Mice and Relationships
It’s 03:34 AM here in New York City and I should probably be sleeping right now, getting some rest for tomorrow’s hundreds of emails and of course exploring my favorite city. But instead of sleeping and my mind wandering off to whatever weird place it usually goes (believe me I got the weirdest dreams), I’m sitting in my bed, writing this blog post and waiting for my roomy to come home. New Yorkers have many different problems: way too high rents, way too little space, and mice.
Well, when I came here last week, I was a little worried about running into a mouse on the subway platform but not particularly concerned about having to share a room with one. As it turns out, today I got a new roomy. He’s smaller, faster, and way hairier than the others – oh, and he doesn’t speak (not even French, I tried).
I’m not scared of him (don’t know why but got the feeling it was a “he”), I even tried to catch him. You should have seen that. Me, running around in my pajamas, a cheese cracker, and a strainer. It was pure entertainment and I still hope my landlord has secretly installed a video camera and I could get this masterpiece on DVD.
As I said, I’m not scared of the mouse, however, I don’t want to touch Joey (he looks like a Joey, and again; don’t ask). I don’t want to touch the mouse because that’s just gross and I also don’t want him to touch my stuff. We simply don’t know each other well enough. I want my distance between Joey and myself. I would say, I need my time in order to get used to him and build up some trust but he’s a mouse so chances that I will actually ever trust him are non-existent.
Oddly enough this, however, made me think about distance, trust, and relationships in general. As many of you know, I’m not exactly a touchy-feely person. I don’t trust people that easily and even if you’ve gained my trust and I consider you one of my closest friends I still need my distance from time to time. I think this is also a reason why traveling on my own isn’t such a big deal to me. I don’t mind being alone and I don’t get easily bored.

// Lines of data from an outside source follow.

/-! ### Reading and writing the parts of the state -/

/-- A tile by logical number. -/
def State.tile (s : State) (t : Nat) : Tile := fget s.tiles t Tile.init
/-- A tile replaced. -/
def State.setTile (s : State) (t : Nat) (x : Tile) : State := { s with tiles := fset s.tiles t x }
/-- A tile changed. -/
def State.updTile (s : State) (t : Nat) (f : Tile → Tile) : State := s.setTile t (f (s.tile t))
/-- A context of a tile. -/
def Tile.ctx (x : Tile) (c : Nat) : Ctx := fget x.ctxs c Ctx.init
/-- A context of a tile replaced. -/
def Tile.setCtx (x : Tile) (c : Nat) (k : Ctx) : Tile := { x with ctxs := fset x.ctxs c k }
/-- A context. -/
def State.ctx (s : State) (t c : Nat) : Ctx := (s.tile t).ctx c
/-- A context replaced. -/
def State.setCtx (s : State) (t c : Nat) (k : Ctx) : State := s.setTile t ((s.tile t).setCtx c k)
/-- A context changed. -/
def State.updCtx (s : State) (t c : Nat) (f : Ctx → Ctx) : State := s.setCtx t c (f (s.ctx t c))
/-- The issuing context. -/
def State.me (s : State) : Ctx := s.ctx s.cur.1 s.cur.2
/-- The issuing context replaced. -/
def State.setMe (s : State) (k : Ctx) : State := s.setCtx s.cur.1 s.cur.2 k
/-- The issuing context changed. -/
def State.updMe (s : State) (f : Ctx → Ctx) : State := s.setMe (f s.me)
/-- The issuing tile. -/
def State.myTile (s : State) : Tile := s.tile s.cur.1
/-- Changes of a tile's parts. -/
def State.updSync (s : State) (t : Nat) (f : Sync → Sync) : State := s.updTile t fun x => { x with sync := f x.sync }
/-- The travel part of a tile changed. -/
def State.updTrav (s : State) (t : Nat) (f : Travel → Travel) : State := s.updTile t fun x => { x with trav := f x.trav }
/-- The matrix part of a tile changed. -/
def State.updMx (s : State) (t : Nat) (f : Matrix → Matrix) : State := s.updTile t fun x => { x with mx := f x.mx }
/-- The issue ports of a tile changed. -/
def State.updIssue (s : State) (t : Nat) (f : Issue → Issue) : State := s.updTile t fun x => { x with issue := f x.issue }
/-- The other units of a tile. -/
def State.updUn (s : State) (t : Nat) (f : Units → Units) : State := s.updTile t fun x => { x with un := f x.un }
/-- A die. -/
def State.die (s : State) (d : Nat) : Die := fget s.dies d Die.init
/-- A die replaced. -/
def State.setDie (s : State) (d : Nat) (x : Die) : State := { s with dies := fset s.dies d x }
/-- A die changed. -/
def State.updDie (s : State) (d : Nat) (f : Die → Die) : State := s.setDie d (f (s.die d))
/-- A die's host registers changed. -/
def State.updBar0 (s : State) (d : Nat) (f : Bar0 → Bar0) : State := s.updDie d fun x => { x with bar0 := f x.bar0 }
/-- A queue. -/
def State.queue (s : State) (q : Nat) : Queue := fget s.queues q Queue.init
/-- A queue changed. -/
def State.updQueue (s : State) (q : Nat) (f : Queue → Queue) : State := { s with queues := fset s.queues q (f (s.queue q)) }
/-- A launch by index. -/
def State.launch (s : State) (l : Nat) : Launch := fget s.launches l Launch.init
/-- A launch changed. -/
def State.updLaunch (s : State) (l : Nat) (f : Launch → Launch) : State :=
  { s with launches := fset s.launches l (f (s.launch l)) }
/-- The memories changed. -/
def State.updMem (s : State) (f : Mems → Mems) : State := { s with mem := f s.mem }
/-- The transactions changed. -/
def State.updTxn (s : State) (f : Txn → Txn) : State := { s with txn := f s.txn }
/-- An operation in flight. -/
def State.op? (s : State) (i : Nat) : Option Op := fget? s.ops i
/-- An operation replaced. -/
def State.setOp (s : State) (i : Nat) (o : Op) : State := { s with ops := fset s.ops i o }
/-- An operation ended. -/
def State.delOp (s : State) (i : Nat) : State := { s with ops := fdel s.ops i }
/-- An event made ready to happen. -/
def State.pend (s : State) (i : Instr) (a : Arg) : State := { s with pending := s.pending ++ [⟨i, a⟩] }
/-- An event due after so many ticks. -/
def State.after (s : State) (ticks : Nat) (i : Instr) (a : Arg) : State :=
  { s with timers := s.timers ++ [(s.now + ticks, ⟨i, a⟩)] }
/-- Ticks of a tile cycle and of a mesh cycle (R7). -/
def tileTicks : Nat := 4
/-- Ticks of a mesh cycle (R7). -/
def meshTicks : Nat := 3
/-- Ticks of a millisecond: 6,000,000 of 1/6 ns (R29). -/
def msTicks : Nat := 6000000
/-- The current tile cycle (R26). -/
def State.tileCycle (s : State) : Nat := s.now / tileTicks
/-- An MSI-X vector of a die signalled. -/
def State.irq (s : State) (d v : Nat) : State := { s with irqs := s.irqs ++ [(d, v)] }
/-- A fresh number for an operation or a message. -/
def State.fresh (s : State) : Nat × State := (s.nextId, { s with nextId := s.nextId + 1 })
/-- A free value (a word that the spec leaves open) and the state that has drawn it. -/
def State.freeW (s : State) : Word × State := (Config.freeWord s.free, { s with free := s.free + 1 })
/-- A counter that saturates. -/
def sat (mx n : Nat) : Nat := if mx < n then mx else n
/-- Bits [hi:lo] of a number. -/
def bits (a hi lo : Nat) : Nat := a / 2 ^ lo % 2 ^ (hi + 1 - lo)
/-- A bit of a number as a Bool. -/
def bitB (a i : Nat) : Bool := a / 2 ^ i % 2 == 1
/-- The signed value of the low n bits of a number. -/
def sgn (n a : Nat) : Int := if 2 ^ (n - 1) ≤ a % 2 ^ n then ((a % 2 ^ n : Nat) : Int) - (2 ^ n : Nat) else (a % 2 ^ n : Nat)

I’m a single child who grew up with neighborhood kids but mostly grown-ups, so I had to keep myself busy and watch out for myself from an early age on. I always felt like I had to prove anything to anyone, had to either live up to or exceed their expectations, so being all by myself most times felt like the easiest way to go.
Still, I love being surrounded by people who are important to me and making strangers to friends. However, who knows me also knows how I can be pretty brutal about selecting who I hang out with and who has done too much to not be worth to be called a friend. If I feel like someone is wasting my time, doesn’t respect my boundaries, or doesn’t care about my feelings – I’m out. I don’t put up with this reckless behavior because friends are the family you choose and so I only want the A-team to be my friends.

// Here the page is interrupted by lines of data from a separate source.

-- ==== Sys2Proof/Machine/Flags.lean ====
section
/-! DEFINITION. The floating-point modes and flags of a context (R322 to R326, R336 to R338), and the dispatch and completion of an
attached instruction (R298 to R300, R402). -/
namespace Sys2Proof.Machine

/-! ### Modes and flags (R323, R336, R337) -/

/-- FPMODE.FTZ (R336). -/
def Ctx.ftz (k : Ctx) : Bool := k.ctl.fpmode.getLsbD 3
/-- FPMODE.SAT8 (R336). -/
def Ctx.sat8 (k : Ctx) : Bool := k.ctl.fpmode.getLsbD 4
/-- The mode code that a rounding code stands for (R323): code 5 takes FPMODE.RM, where 4 means RNE outside conversions. -/
def Ctx.rmCode (k : Ctx) (rm : Nat) (conv : Bool) : Nat :=
  if rm = 5 then
    let m := k.ctl.fpmode.toNat % 8
    if m = 4 ∧ !conv then 0 else m
  else rm
/-- The mode of a code, with the random number that code 4 uses. -/
def rndOf (code n : Nat) : Rnd :=
  match code with
  | 1 => .rtz
  | 2 => .rdn
  | 3 => .rup
  | 4 => .sr n
  | _ => .rne
/-- The mode of an instruction that is no conversion. -/
def Ctx.rnd (k : Ctx) (rm : Nat) : Rnd := rndOf (k.rmCode rm false) 0
/-- Flags set in FPSTAT: they are sticky (R337). -/
def Ctx.setFlags (k : Ctx) (f : Flags) : Ctx :=
  { k with ctl := { k.ctl with fpstat := k.ctl.fpstat ||| f.setWidth 32 } }
/-- The generator after n steps (R326). -/
def rngAfter : Nat → Word → Word
  | 0, w => w
  | n + 1, w => rngAfter n (rngStep w)

/-! ### Attached instructions (R298, R300, R402) -/

/-- What an attached instruction of UNIT 0 does: its register writes, its flags, and the generator state after its draws. -/
structure Eff where
  ws : List RegWrite
  flags : Flags := noFlags
  rng : Option Word := none
  deriving DecidableEq, Repr

/-- The number by which a register waits for an attached entry; operation numbers lie far below. -/
def attKey (seq : Nat) : Nat := 2 ^ 64 + seq
/-- Registers that writes will change. -/
def Ctx.markWrites (k : Ctx) (key : Nat) : List RegWrite → Ctx
  | [] => k
  | .s r _ _ :: ws => ({ k with busyS := k.busyS ++ (sr r).map fun r => (r, key) }).markWrites key ws
  | .v r _ :: ws => ({ k with busyV := k.busyV ++ [(r, key)] }).markWrites key ws
  | .m r _ :: ws => ({ k with busyM := k.busyM ++ [(r, key)] }).markWrites key ws
/-- Register writes performed. -/
def Ctx.applyWrites (k : Ctx) : List RegWrite → Ctx
  | [] => k
  | .s r v p :: ws => (k.wrP r v p).applyWrites ws
  | .v r v :: ws => (k.wrV r v).applyWrites ws
  | .m r v :: ws => (k.wrM r v).applyWrites ws
/-- An entry of the SEQRING. -/
def Ctx.entry (k : Ctx) (seq : Nat) : Entry := fget k.ring (seq % 64) Entry.init
/-- Dispatch waits while the next entry is ISSUED (R298). -/
def Ctx.ringBusy (k : Ctx) : Bool := (k.entry k.dseq).state == .issued
/-- The next entry filled, and the next sequence number taken (R298, R300). -/
def Ctx.putEntry (k : Ctx) (unit : Nat) (w : Work) (rows : Nat) : Ctx :=
  { k with ring := fset k.ring (k.dseq % 64)
             { Entry.init with seq := k.dseq, pc := k.regs.pc, state := .issued, unit := unit, rows := rows, work := w,
                               started := unit == 0 },
           dseq := (k.dseq + 1) % 65536 }
/-- An attached instruction of UNIT 0 (R298, R402): class W, the registers it names, the waits of R349 and R298, its uses
(R401); then its results are computed from the operands, mode and generator state of its dispatch and kept in its entry until
it completes. -/
def State.attach (s : State) (n : Named) (uses : Ctx → Nat) (f : Ctx → Eff) : State :=
  if !(Class.W.allows s.cur.2 && s.namesOk n) then s.illegal
  else if s.me.busyAny n || s.me.ringBusy then s
  else s.useThen (uses s.me) fun s =>
    let k := s.me
    let e := f k
    let q := k.dseq
    let k := (k.markWrites (attKey q) e.ws).putEntry 0 (.regs e.ws e.flags) 0
    let k := match e.rng with
      | some w => { k with ctl := { k.ctl with rngseed := w } }
      | none => k
    (s.setMe (k.retire 8)).pend .attachedComplete { tile := s.cur.1, ctx := s.cur.2, seq := q }
/-- An entry of UNIT 0 completes (R300, R338): its results are written, its flags set, its registers free, and it is DONE. -/
def Ctx.finishEntry (k : Ctx) (seq : Nat) : Ctx :=
  let e := k.entry seq
  match e.work with
  | .regs ws fl =>
    let k := ((k.applyWrites ws).setFlags fl)
    { k with ring := fset k.ring (seq % 64) { e with state := .done },
             busyS := k.busyS.filter (·.2 != attKey seq), busyV := k.busyV.filter (·.2 != attKey seq),
             busyM := k.busyM.filter (·.2 != attKey seq) }
  | _ => k
/-- Whether every earlier attached instruction has completed (R338). -/
def Ctx.attachedDone (k : Ctx) : Bool := k.ring.all fun e => e.2.state != .issued && e.2.state != .faulted

end Sys2Proof.Machine
end

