-- ==== Sys2Proof/Machine/Coherence.lean ====
section
/-! DEFINITION. Token coherence: slices and their directories, L1 copies, homes and tokens, persistent requests, evacuation and
recreation, and the accesses that the slices perform (R87 to R116, R160 to R162, R165, R444).  The bytes of a device line lie in one
map, since the protocol keeps every copy equal; tokens, states and marks decide when an access may read or write them. -/
namespace Sys2Proof.Machine

/-! ### Places (R16, R87, R103) -/

/-- The home of a line, as a place. -/
def homePlace (line : Nat) : Place := .memctl (lineDie line) (lineCtl line)
/-- The arbiter of a line, as a place (R103). -/
def arbPlace (line : Nat) : Place := .memctl (lineDie line) (lineCtl line / 4 * 4)
/-- The unit of a die that keeps its credits of a line's arbiter (R103): the die's own unit 4j. -/
def creditPlace (d line : Nat) : Place := .memctl d (lineCtl line / 4 * 4)
/-- The arbiter of a line. -/
def State.arbOf (s : State) (line : Nat) : Arbiter := fget s.arbs (lineArb line) Arbiter.init
/-- The requester of the persistent request that is active for a line (R104), or 4 while a census has it (R109). -/
def State.persistentFor (s : State) (line : Nat) : Option Nat :=
  let a := s.arbOf line
  if a.walk == 1 && (a.census.head?.map (·.1)) == some line then some 4
  else
    match a.table with
    | (d, l) :: _ => if a.phase == 1 && l == line then some d else none
    | [] => none

/-! ### L1 copies (R89 to R94, R160) -/

/-- The least recently used of a list of keys with the order of their last use. -/
def leastUsed : List (Nat × Nat) → Option Nat
  | [] => none
  | (k, u) :: rest =>
    match leastUsed rest, rest.find? fun p => some p.1 == leastUsed rest with
    | some j, some q => if q.2 < u then some j else some k
    | _, _ => some k
/-- A line enters a tile's L1, or changes there, as the most recently used of its set of 20 ways, from which the least recently used goes
(R89). -/
def State.intoL1 (s : State) (t key : Nat) (x : L1Line) : State :=
  let (n, s) := s.fresh
  let s := s.setL1 t key { x with use := n }
  let set := fun (k : Nat) => s.keyAddr k / 64 % 256
  let same := (s.tile t).un.l1.filter fun p => p.2.st != 0 && set p.1 == set key
  if same.length ≤ 20 then s
  else
    match leastUsed (same.map fun p => (p.1, p.2.use)) with
    | some k => s.pend .l1Eviction { tile := t, line := k }
    | none => s
/-- A line of a die's slice enters a tile's L1, or gains a sector there (R89, R92, R94): E where the slice holds 4 tokens and no other L1
holds it. -/
def State.fillL1 (s : State) (t line : Nat) (sec : BitVec 2) (mark : Option Nat) : State :=
  let d := dieOf t
  let x := s.l1 t line
  let y := s.sliceLine d line
  let st := if x.st != 0 then x.st else if isDev line && y.tok == 4 && y.dstate == 0 then 2 else 1
  let s := s.intoL1 t line { x with st := st, valid := x.valid ||| sec, mark := if mark.isSome then mark else x.mark }
  if x.st != 0 then s
  else
    s.updSlice d line fun y =>
      { y with dstate := if st == 2 then 2 else max y.dstate 1, owner := if st == 2 then locY t * 16 + locX t else y.owner,
               sharers := y.sharers ||| BitVec.twoPow 64 (clusterOf t) }
/-- A line enters a tile's instruction cache of 1,024 lines, a sharer under the directory (R2, R341); the oldest line makes room (log 17). -/
def State.fillIc (s : State) (t line : Nat) : State :=
  let s := s.updUn t fun u =>
    let l := u.ic.filter (· != line) ++ [line]
    { u with ic := if 1024 < l.length then l.drop 1 else l }
  s.updSlice (dieOf t) line fun y => { y with dstate := max y.dstate 1, sharers := y.sharers ||| BitVec.twoPow 64 (clusterOf t) }
/-- The tiles of the clusters that a directory marks (R91). -/
def SliceLine.marked (y : SliceLine) (d : Nat) : List Nat :=
  ((List.range 64).filter y.sharers.getLsbD).flatMap fun c =>
    [0, 1, 2, 3].map fun i => tileAt d (c % 8 * 2 + i % 2) (c / 8 * 2 + i / 2)
/-- The tile of a directory's OWNER (R91). -/
def SliceLine.ownerTile (y : SliceLine) (d : Nat) : Nat := tileAt d (y.owner % 16) (y.owner / 16)
/-- What an access asks of the L1 copies of a line: nothing; the sectors of an M, E or O holder other than a tile; the newest data in the
slice; or no copy but a tile's. -/
inductive Clear where
  | none
  | share (t : Nat)
  | recall
  | only (t : Option Nat)
  deriving DecidableEq, Repr
/-- The messages to L1s that this takes, by the directory (R91, R92): an invalidation goes to every tile of each marked cluster; one for a
unit or an atomic recalls the newest data first. -/
def SliceLine.clearing (y : SliceLine) (d : Nat) : Clear → List (Instr × Nat)
  | .none => []
  | .share t => if 2 ≤ y.dstate && y.ownerTile d != t && !(y.dstate == 3 && y.supplied) then [(.l1ShareRequest, y.ownerTile d)] else []
  | .recall => if 2 ≤ y.dstate then [(.l1Recall, y.ownerTile d)] else []
  | .only (some t) =>
    if y.dstate == 0 || (y.dstate == 2 && y.ownerTile d == t) then [] else ((y.marked d).filter (· != t)).map fun u => (.l1Invalidate, u)
  | .only Option.none =>
    if 2 ≤ y.dstate then [(.l1Recall, y.ownerTile d)]
    else if y.dstate == 0 then [] else (y.marked d).map fun u => (.l1Invalidate, u)
/-- The messages are sent on VC0, and the line waits for their acknowledgements (R91, R97). -/
def State.clearCopies (s : State) (d line : Nat) (but : Option Nat) (ms : List (Instr × Nat)) : State :=
  let s := s.updSlice d line fun y => { y with acks := ms.map (·.2), but := but }
  ms.foldl (fun s m => s.send (s.slicePlace d line) (.tile m.2) 0 1 orphanLaunch m.1 { tile := m.2, die := d, line := line }) s
/-- What a step of a slice needs of the L1 copies of a line before it can be taken: whether it is so, or the state in which the step's
event waits for the acknowledgements (R93, R97). -/
def State.copiesFor (s : State) (d line : Nat) (c : Clear) (ev : Event) : Bool × State :=
  let y := s.sliceLine d line
  let ms := y.clearing d c
  if y.acks.isEmpty && ms.isEmpty then (true, s)
  else
    let s := s.updSlice d line fun y => { y with waits := if y.waits.contains ev then y.waits else y.waits ++ [ev] }
    (false, if y.acks.isEmpty then s.clearCopies d line none ms else s)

You shouldn’t be surprised if suddenly I quit our friendship because I’m not a moody person who decides something from one day to another. I don’t just wake up and cut you out of my life because it’s raining or my head hurts. I’m cutting you out because you’ve ignored all my warning signs and proofed me right by doing so wrong.
People who know me also know that I always tell you what I think, I always tell you if something bothers me and I’m all for making things right again, giving second chances and forgetting about the past. But I’m not here to be disrespected, ignored, and getting nothing out of a relationship because that’s just not how it’s supposed to be.
I’ll tell you once, I’ll tell you twice but then it’s up to you how you handle things. You never ever betray, ignore or disrespect a friend and their feelings, that’s an unwritten law.
Joey respects that and he’s a mouse, so be more like Joey and be kind to another.
As always: feel free to share your thoughts on this topic!